After the stats, I’ll talk about any wagers I’ll be making.

Click for all UFC on FX 2 breakdowns.

[Ed. Note: Get more great stuff over at Breakdown Fights]

Betting Strategy:

James Te-Huna

Pick to win: James Te-Huna by KO/TKO

Statistically, Te-Huna has the advantage in striking. Rosa has had a higher work rate, landing 258 strikes per hour versus 106 for Te-Huna, but Te-Huna has done a much better job limiting strikes from opponents and has been much heavier-handed. Te-Huna has delivered a huge 9.6 knockdowns + knockouts per hour, versus zero for Rosa.

By default, Te-Huna also has the advantage in grappling. Rosa has shown (literally) no grappling offense.

Other factor(s): Rosa will have a 2″ reach advantage, but that is insignificant.

Putting it all together, the math gives Te-Huna the strong edge for the fight (71%).

. . . . .

Pick to bet: possibly James Te-Huna

The current moneyline on Te-Huna is -300 (= 75% chance of winning, $100 pays $33).

Based on the numbers, I think the line is spot on.
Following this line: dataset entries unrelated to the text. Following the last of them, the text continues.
-- ==== Sys2Proof/Safety.lean ====
section
/-! DEFINITION. The vocabulary of the statements: what a word completes with, what it leaves alone, and the invariants of the
machine. Nothing in the machine uses these definitions. -/

namespace Sys2Proof.Machine

/-- The outcome is a next state that satisfies P. -/
def Gives (o : Out) (P : State → Prop) : Prop := ∃ t, o = .next t ∧ P t

/-- A stream waits at its word, a word that CFOLL delivered at its CFOLL, for a cause (R313): its WSTAT says so, and nothing else
changes. A stream at a meeting point keeps reporting that point. -/
def State.waitsFor (s : State) (st : StreamId) (cause : BitVec 3) (idx : BitVec 6) (n : BitVec 16) : State :=
  s.setStream st { s.stream st with
    wait := if (s.stream st).point.isSome then (s.stream st).wait else ⟨true, (s.wordPc st).setWidth 32, cause, idx, n⟩ }

/-! ### The S stream after a word -/

/-- The word at the program counter lies in a delay slot (R222). -/
def InDelaySlot (s : State) : Prop := ∃ x, s.vc.delay = some x ∧ s.vc.sS.pc = x.pc + 4

/-- Where the S stream goes after a word that transfers nothing itself: on to pc + 4, or from a delay slot to where the pending
transfer goes (R222). -/
def pcAfter (s : State) : Word :=
  match s.vc.delay with
  | some x => if s.vc.sS.pc = x.pc + 4 ∧ x.taken = true then x.target else s.vc.sS.pc + 4
  | none => s.vc.sS.pc + 4

/-- An S word that touches nothing but the registers of its vcore: program counter, CMDIX and WSTAT move on, the pending transfer
is spent, and memory, device, storage, the other streams and every other vcore stay. -/
structure OnlyRegs (s t : State) : Prop where
  rest : t = { s with vc := { s.vc with regs := t.vc.regs, sS := t.vc.sS, delay := t.vc.delay } }
  stream : t.vc.sS = { s.vc.sS with
    pc := pcAfter s, cmdix := s.vc.sS.cmdix + 1, wait := waitNone, fflags := t.vc.sS.fflags, asyte := t.vc.sS.asyte }

/-- No flag, no LOW bit. -/
def SameFlags (s t : State) : Prop := t.vc.sS.fflags = s.vc.sS.fflags ∧ t.vc.sS.asyte = s.vc.sS.asyte

/-- s register d takes v, unless it is s0, which takes nothing; every other register stays (R199). -/
structure WritesS (s t : State) (d : BitVec 6) (v : Word) : Prop extends OnlyRegs s t where
  value : ∀ r, t.getS r = if r = d ∧ d ≠ 0 then v else s.getS r
  files : t.vc.regs = { s.vc.regs with s := t.vc.regs.s }
  flags : SameFlags s t

/-- c register c takes v; every other register stays. -/
structure WritesC (s t : State) (c : BitVec 3) (v : Bool) : Prop extends OnlyRegs s t where
  value : ∀ r, t.getC r = if r = c then v else s.getC r
  files : t.vc.regs = { s.vc.regs with c := t.vc.regs.c }

/-- b register b takes v; every other register stays. -/
structure WritesB (s t : State) (b : BitVec 3) (v : Word) : Prop extends OnlyRegs s t where
  value : ∀ r, t.getB r = if r = b then v else s.getB r
  files : t.vc.regs = { s.vc.regs with b := t.vc.regs.b }
  flags : SameFlags s t

/-- A state with other notes of the semaphores lowered in this cycle (R193). -/
def State.withLowered (s : State) (l : List Lowered) : State := s.setStore { s.vc.st with lowered := l }

/-- Semaphore m takes v, which is noted where it lowers it (R193); every other register stays. -/
structure WritesM (s t : State) (m : BitVec 6) (v : BitVec 16) : Prop extends OnlyRegs (s.withLowered t.vc.st.lowered) t where
  value : ∀ r, t.getM r = if r = m then v else s.getM r
  files : t.vc.regs = { s.vc.regs with m := t.vc.regs.m }
  flags : SameFlags s t

/-- f register d takes v; every other register stays, flags apart. -/
structure WritesF (s t : State) (d : BitVec 6) (v : FReg) : Prop extends OnlyRegs s t where
  value : ∀ r : BitVec 6, r.toNat < 32 → t.getF r = if r = d then v else s.getF r
  files : t.vc.regs = { s.vc.regs with f := t.vc.regs.f }

/-- No register at all is written. -/
structure WritesNothing (s t : State) : Prop extends OnlyRegs s t where
  files : t.vc.regs = s.vc.regs
  flags : SameFlags s t

/-- The conditions of R175 for CMP and CMPI: eq, ne, lt, le, gt, ge over int, ltu and geu over nat (R204). -/
def wordCondition (cond : BitVec 3) (x y : Word) : Bool :=
  match cond.toNat with
  | 0 => decide (x = y)
  | 1 => decide (x ≠ y)
  | 2 => decide (x.toInt < y.toInt)
  | 3 => decide (x.toInt ≤ y.toInt)
  | 4 => decide (y.toInt < x.toInt)
  | 5 => decide (y.toInt ≤ x.toInt)
  | 6 => decide (x.toNat < y.toNat)
  | _ => decide (y.toNat ≤ x.toNat)

/-! ### Scalar floating point -/

/-- s register d takes v and flags are raised; every other register stays. -/
structure WritesSF (s t : State) (d : BitVec 6) (v : Word) (fl : Flags) : Prop extends OnlyRegs s t where
  value : ∀ r, t.getS r = if r = d ∧ d ≠ 0 then v else s.getS r
  files : t.vc.regs = { s.vc.regs with s := t.vc.regs.s }
  flags : t.vc.sS.fflags = s.vc.sS.fflags ||| fl
  low : t.vc.sS.asyte = s.vc.sS.asyte

/-- f register i read in the type of code t (R206): the operand with its assay, its pattern, and the flags of its narrowing. -/
def fArg (s : State) (t : BitVec 2) (i : BitVec 6) : Opnd := (readFt (ftFmt t) (s.getF i)).2.2
def fPattern (s : State) (t : BitVec 2) (i : BitVec 6) : Nat := (readFt (ftFmt t) (s.getF i)).1
def fArgFlags (s : State) (t : BitVec 2) (i : BitVec 6) : Flags := (readFt (ftFmt t) (s.getF i)).2.1

/-- The choice of R208 of the smaller (`lower`) or larger of two operands with patterns px and py: the pattern and the stored
assay that result. −0 lies below +0; of equal operands the smaller assay is taken. -/
def Chosen (f : Fmt) (lower : Bool) (x y : Opnd) (px py pat asy : Nat) : Prop :=
  if x.v.isNan ∧ y.v.isNan then pat = canonNan f ∧ asy = 0
  else if x.v.isNan then pat = py ∧ asy = y.stored
  else if y.v.isNan then pat = px ∧ asy = x.stored
  else if beforeV x.v y.v then (if lower then pat = px ∧ asy = x.stored else pat = py ∧ asy = y.stored)
  else if beforeV y.v x.v then (if lower then pat = py ∧ asy = y.stored else pat = px ∧ asy = x.stored)
  else pat = px ∧ asy = min x.stored y.stored

/-- A checked floating-point result: pattern x of format f with an assay in f register d, flags raised, LOW set where the result
is finite and its assay lies below ASYTH; where LOW traps, one record of status ASSAY_LOW follows the word, and its fault
domain stops; nothing else changes (R98 to R100, R206, R213). -/
structure FpDone (s t : State) (d : BitVec 6) (f : Fmt) (x asy : Nat) (fl : Flags) : Prop where
  value : ∀ r : BitVec 6, r.toNat < 32 → t.getF r = if r = d then fregOf f x asy else s.getF r
  flags : t.vc.sS.fflags = s.vc.sS.fflags ||| fl
  low : t.vc.sS.asyte = if isLow s.vc.sS.asyth (decodeF f x) asy then s.vc.sS.asyte ||| 2 else s.vc.sS.asyte
  place : t.vc.sS.pc = pcAfter s
  store : t.vc.st = s.vc.st
  mem : t.mem = s.mem
  plain : (isLow s.vc.sS.asyth (decodeF f x) asy && s.vc.sS.asyte.getLsbD 0) = false →
    OnlyRegs s t ∧ t.vc.regs = { s.vc.regs with f := t.vc.regs.f }
  trap : (isLow s.vc.sS.asyth (decodeF f x) asy && s.vc.sS.asyte.getLsbD 0) = true →
    t.vc.regs = { s.vc.regs with f := t.vc.regs.f, ystat := t.vc.regs.ystat } ∧
    ∃ r : Record, t.dev.faults.records = s.dev.faults.records ++ [r] ∧ r.bits.extractLsb' 0 16 = 0x0002 ∧
      t.dev.faults.stops.any (fun x => x.fdom == s.vc.id.fdom) = true

/-! ### Memory accesses of the S stream -/

/-- Every dirty line of the core data cache still matches its frame, so that no write-back raises ALIAS (R464). -/
def NoAlias (s : State) : Prop := ∀ l ∈ s.vc.st.cache, l.dirty = 0 ∨ lineMatches s l = true

/-- Home memory outside `stored`: a byte reads as before, or takes the dirty byte that a line of the core data cache held for it,
which a write-back may bring home at any access (R105, R134). -/
def HomeKept (s t : State) (stored : Nat → Prop) : Prop :=
  ∀ a, ¬ stored a → t.mem.read a = s.mem.read a ∨
    ∃ l ∈ s.vc.st.cache, ∃ i < 256, l.dirty.getLsbD i = true ∧ a = l.block * 256 % 2 ^ 47 + i ∧ t.mem.read a = byteOf l.data i

/-- The addresses of home memory, and of SCRATCH, that pieces cover. -/
def homeIn (ps : List Piece) (a : Nat) : Prop :=
  ∃ p n pa, (p, n) ∈ ps ∧ ((∃ ipa k pr, p = .home pa ipa k pr) ∨ ∃ ipa, p = .deviceHome pa ipa) ∧ pa ≤ a ∧ a < pa + n
def scratchIn (ps : List Piece) (a : Nat) : Prop := ∃ c n, (Place.scratch c, n) ∈ ps ∧ c ≤ a ∧ a < c + n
I’ll continue to watch the odds and wager on Te-Huna at -300 or better.

Click for all UFC on FX 2 breakdowns.

Mike the Geek

Understanding the Stats:

Data only includes fights from the last 5 years with stats in the Fight Metric database. That means fights in smaller organizations are ignored.

Results are color-coded by how the fighter compares to other fighters in the database: the darker the green the better, the darker the red the worse. High numbers are good in the fighter’s column, low numbers are good in the fighter’s opponents column.

The “probability of win” (top of stats) is based on analysis of the stats that matter the most in determining who wins fights, and is the most important thing I look at when deciding how to wager on a fight (read more).

The “level of competition” (bottom of stats) captures how difficult the fighter’s opponents have been by showing the total 5-year W/L record of opponents at the time they fought. It’s easy to rack up sexy stats when you fight goofs (and vice-versa) so stats should be viewed with the level of competition in mind (read more).

Click to read more FAQs about understanding these stats.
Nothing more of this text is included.